-- Problem to solve --
Using the records below, write out again exactly the lines that begin at the line containing "faultTag : Byte := 0" and end at the line containing "structure Arrival where", and no other lines.
** Records for the exercise follows **
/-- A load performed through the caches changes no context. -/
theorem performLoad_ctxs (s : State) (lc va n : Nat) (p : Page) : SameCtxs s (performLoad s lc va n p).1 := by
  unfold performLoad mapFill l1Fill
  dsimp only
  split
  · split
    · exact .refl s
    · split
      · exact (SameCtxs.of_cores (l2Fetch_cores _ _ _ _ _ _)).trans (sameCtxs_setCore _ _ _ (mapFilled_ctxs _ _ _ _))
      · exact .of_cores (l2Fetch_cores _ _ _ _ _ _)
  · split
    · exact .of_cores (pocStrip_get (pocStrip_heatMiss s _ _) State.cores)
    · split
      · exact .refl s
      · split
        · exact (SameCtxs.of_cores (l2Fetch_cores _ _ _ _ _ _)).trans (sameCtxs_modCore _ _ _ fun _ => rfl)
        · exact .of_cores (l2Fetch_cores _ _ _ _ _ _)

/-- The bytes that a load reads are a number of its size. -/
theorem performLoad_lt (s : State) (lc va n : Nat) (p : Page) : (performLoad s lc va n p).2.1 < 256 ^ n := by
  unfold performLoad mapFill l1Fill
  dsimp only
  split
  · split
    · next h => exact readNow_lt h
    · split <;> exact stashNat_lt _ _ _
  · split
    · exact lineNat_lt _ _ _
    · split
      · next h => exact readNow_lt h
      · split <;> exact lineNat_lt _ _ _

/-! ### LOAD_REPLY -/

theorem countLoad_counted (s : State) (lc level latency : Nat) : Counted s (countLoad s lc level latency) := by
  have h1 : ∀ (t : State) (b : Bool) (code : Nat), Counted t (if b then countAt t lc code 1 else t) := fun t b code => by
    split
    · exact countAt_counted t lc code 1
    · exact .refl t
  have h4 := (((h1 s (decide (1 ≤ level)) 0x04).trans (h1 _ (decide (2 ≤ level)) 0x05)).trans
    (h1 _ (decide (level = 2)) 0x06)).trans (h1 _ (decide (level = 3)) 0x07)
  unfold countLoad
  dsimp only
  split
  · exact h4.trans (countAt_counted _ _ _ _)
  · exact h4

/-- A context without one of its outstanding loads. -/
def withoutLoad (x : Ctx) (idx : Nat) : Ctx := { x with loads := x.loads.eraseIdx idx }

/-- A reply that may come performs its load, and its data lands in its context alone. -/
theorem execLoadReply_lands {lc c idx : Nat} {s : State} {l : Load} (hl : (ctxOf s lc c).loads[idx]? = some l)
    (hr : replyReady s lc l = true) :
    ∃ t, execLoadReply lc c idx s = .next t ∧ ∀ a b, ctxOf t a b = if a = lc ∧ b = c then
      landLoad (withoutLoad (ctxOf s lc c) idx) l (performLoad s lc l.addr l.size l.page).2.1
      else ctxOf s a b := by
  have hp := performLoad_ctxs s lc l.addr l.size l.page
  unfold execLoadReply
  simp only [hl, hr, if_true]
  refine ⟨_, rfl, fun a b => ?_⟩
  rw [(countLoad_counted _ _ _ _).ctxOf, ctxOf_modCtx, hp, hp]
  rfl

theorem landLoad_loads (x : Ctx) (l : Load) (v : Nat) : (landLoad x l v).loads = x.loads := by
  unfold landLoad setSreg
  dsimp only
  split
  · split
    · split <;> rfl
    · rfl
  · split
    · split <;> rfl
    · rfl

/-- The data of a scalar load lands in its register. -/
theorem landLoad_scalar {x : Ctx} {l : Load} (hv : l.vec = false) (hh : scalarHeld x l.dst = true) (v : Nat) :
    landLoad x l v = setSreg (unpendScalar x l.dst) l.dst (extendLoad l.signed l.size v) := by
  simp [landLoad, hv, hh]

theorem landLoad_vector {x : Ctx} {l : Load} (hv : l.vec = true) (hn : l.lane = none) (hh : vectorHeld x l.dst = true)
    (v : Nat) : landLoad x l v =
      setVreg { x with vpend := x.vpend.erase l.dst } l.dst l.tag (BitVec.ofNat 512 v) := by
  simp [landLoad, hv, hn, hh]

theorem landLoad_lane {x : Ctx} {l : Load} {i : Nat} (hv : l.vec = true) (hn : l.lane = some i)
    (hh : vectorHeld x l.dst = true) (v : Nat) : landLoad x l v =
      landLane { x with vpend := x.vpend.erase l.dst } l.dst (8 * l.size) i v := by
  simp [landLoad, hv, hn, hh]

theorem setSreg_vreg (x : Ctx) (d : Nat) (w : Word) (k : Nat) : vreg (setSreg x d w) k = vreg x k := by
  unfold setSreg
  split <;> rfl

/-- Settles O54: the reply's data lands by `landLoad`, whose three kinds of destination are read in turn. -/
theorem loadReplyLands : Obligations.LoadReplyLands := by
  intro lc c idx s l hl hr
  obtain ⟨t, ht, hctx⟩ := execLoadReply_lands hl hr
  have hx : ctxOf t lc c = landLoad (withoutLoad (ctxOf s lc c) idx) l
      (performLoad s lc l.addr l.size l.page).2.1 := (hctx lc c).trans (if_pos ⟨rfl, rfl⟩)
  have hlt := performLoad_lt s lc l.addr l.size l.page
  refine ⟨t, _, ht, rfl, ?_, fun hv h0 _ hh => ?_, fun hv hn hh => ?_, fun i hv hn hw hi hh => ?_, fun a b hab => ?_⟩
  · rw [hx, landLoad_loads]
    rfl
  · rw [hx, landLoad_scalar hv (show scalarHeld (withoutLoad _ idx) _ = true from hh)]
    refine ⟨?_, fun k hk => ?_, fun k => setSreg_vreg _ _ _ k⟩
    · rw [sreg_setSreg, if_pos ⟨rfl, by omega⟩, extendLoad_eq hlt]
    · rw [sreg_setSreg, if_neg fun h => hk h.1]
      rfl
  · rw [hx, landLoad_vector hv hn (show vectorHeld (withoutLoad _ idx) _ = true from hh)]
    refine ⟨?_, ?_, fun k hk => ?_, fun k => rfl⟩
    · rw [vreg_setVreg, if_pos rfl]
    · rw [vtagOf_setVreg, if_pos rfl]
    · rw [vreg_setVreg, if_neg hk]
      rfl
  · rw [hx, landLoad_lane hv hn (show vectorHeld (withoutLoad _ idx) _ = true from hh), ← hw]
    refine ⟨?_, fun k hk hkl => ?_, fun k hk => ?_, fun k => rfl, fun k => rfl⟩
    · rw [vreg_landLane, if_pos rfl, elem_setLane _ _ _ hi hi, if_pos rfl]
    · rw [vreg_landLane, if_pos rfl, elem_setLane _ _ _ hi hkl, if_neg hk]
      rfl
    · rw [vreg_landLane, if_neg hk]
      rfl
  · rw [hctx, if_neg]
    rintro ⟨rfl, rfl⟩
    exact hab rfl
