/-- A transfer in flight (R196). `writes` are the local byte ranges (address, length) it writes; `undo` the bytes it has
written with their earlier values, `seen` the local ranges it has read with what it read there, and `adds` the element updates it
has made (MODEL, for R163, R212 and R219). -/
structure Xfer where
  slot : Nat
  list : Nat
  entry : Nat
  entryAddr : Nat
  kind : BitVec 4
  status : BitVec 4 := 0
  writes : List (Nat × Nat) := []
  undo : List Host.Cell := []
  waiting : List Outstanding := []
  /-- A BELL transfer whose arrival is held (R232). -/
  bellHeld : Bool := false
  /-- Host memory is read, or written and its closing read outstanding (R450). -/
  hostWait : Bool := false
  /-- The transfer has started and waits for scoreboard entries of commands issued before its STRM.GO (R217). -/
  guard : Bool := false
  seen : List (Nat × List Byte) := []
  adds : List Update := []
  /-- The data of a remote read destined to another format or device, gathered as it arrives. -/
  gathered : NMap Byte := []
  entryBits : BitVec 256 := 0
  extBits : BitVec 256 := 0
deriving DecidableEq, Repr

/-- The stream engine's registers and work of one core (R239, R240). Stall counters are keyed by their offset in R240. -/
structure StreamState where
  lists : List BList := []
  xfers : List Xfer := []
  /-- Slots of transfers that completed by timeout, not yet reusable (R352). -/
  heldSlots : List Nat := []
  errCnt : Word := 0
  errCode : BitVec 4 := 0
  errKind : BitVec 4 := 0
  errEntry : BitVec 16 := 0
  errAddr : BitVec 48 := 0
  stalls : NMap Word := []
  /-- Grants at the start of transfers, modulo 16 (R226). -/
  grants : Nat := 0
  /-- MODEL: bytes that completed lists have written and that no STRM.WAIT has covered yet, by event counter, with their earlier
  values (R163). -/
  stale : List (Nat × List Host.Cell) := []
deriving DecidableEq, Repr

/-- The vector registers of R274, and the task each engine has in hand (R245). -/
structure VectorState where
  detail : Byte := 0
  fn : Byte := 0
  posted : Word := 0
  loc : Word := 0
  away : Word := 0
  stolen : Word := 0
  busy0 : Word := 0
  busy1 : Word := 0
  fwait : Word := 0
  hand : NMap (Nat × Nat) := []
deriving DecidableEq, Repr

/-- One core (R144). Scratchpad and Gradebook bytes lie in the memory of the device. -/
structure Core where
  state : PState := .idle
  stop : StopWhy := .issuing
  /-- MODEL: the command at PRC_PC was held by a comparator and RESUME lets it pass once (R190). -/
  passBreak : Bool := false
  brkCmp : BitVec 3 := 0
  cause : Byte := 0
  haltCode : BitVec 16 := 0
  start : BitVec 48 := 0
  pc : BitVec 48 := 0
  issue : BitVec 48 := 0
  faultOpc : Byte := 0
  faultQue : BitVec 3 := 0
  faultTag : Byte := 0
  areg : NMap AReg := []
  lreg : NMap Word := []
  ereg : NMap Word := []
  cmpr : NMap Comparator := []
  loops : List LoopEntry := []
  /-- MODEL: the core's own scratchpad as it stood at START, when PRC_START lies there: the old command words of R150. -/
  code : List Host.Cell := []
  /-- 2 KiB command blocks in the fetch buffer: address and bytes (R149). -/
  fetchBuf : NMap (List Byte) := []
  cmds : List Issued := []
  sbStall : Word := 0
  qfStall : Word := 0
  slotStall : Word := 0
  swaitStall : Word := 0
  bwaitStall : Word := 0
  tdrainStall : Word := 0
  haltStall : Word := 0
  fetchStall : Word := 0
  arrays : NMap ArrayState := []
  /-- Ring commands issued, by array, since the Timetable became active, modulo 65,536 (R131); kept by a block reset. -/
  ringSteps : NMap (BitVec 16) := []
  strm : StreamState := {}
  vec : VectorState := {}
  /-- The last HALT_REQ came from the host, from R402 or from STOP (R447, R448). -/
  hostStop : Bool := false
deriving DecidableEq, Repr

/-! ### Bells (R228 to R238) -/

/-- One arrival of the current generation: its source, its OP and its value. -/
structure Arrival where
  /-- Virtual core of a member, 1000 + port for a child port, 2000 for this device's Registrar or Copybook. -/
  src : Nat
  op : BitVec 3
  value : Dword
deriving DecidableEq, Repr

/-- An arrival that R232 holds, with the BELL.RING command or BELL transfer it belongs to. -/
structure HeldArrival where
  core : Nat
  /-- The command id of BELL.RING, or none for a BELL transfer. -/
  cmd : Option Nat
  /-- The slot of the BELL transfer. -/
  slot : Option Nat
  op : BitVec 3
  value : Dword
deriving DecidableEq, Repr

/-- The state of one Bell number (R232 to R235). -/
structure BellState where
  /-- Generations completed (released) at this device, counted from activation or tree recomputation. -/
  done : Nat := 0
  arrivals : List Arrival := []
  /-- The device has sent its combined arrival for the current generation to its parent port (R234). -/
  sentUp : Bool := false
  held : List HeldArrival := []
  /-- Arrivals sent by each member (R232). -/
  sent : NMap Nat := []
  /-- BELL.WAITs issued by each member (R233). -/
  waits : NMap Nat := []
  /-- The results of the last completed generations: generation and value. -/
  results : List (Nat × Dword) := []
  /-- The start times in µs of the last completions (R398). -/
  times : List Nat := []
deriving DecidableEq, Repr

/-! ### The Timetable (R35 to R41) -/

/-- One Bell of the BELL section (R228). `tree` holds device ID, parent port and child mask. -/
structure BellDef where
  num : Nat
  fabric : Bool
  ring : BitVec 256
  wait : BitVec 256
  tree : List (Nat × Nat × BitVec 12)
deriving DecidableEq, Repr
** End of Records for the exercise **
-- Solution to the exercise --
  faultTag : Byte := 0
  areg : NMap AReg := []
  lreg : NMap Word := []
  ereg : NMap Word := []
  cmpr : NMap Comparator := []
  loops : List LoopEntry := []
  /-- MODEL: the core's own scratchpad as it stood at START, when PRC_START lies there: the old command words of R150. -/
  code : List Host.Cell := []
  /-- 2 KiB command blocks in the fetch buffer: address and bytes (R149). -/
  fetchBuf : NMap (List Byte) := []
  cmds : List Issued := []
  sbStall : Word := 0
  qfStall : Word := 0
  slotStall : Word := 0
  swaitStall : Word := 0
  bwaitStall : Word := 0
  tdrainStall : Word := 0
  haltStall : Word := 0
  fetchStall : Word := 0
  arrays : NMap ArrayState := []
  /-- Ring commands issued, by array, since the Timetable became active, modulo 65,536 (R131); kept by a block reset. -/
  ringSteps : NMap (BitVec 16) := []
  strm : StreamState := {}
  vec : VectorState := {}
  /-- The last HALT_REQ came from the host, from R402 or from STOP (R447, R448). -/
  hostStop : Bool := false
deriving DecidableEq, Repr

/-! ### Bells (R228 to R238) -/

/-- One arrival of the current generation: its source, its OP and its value. -/
structure Arrival where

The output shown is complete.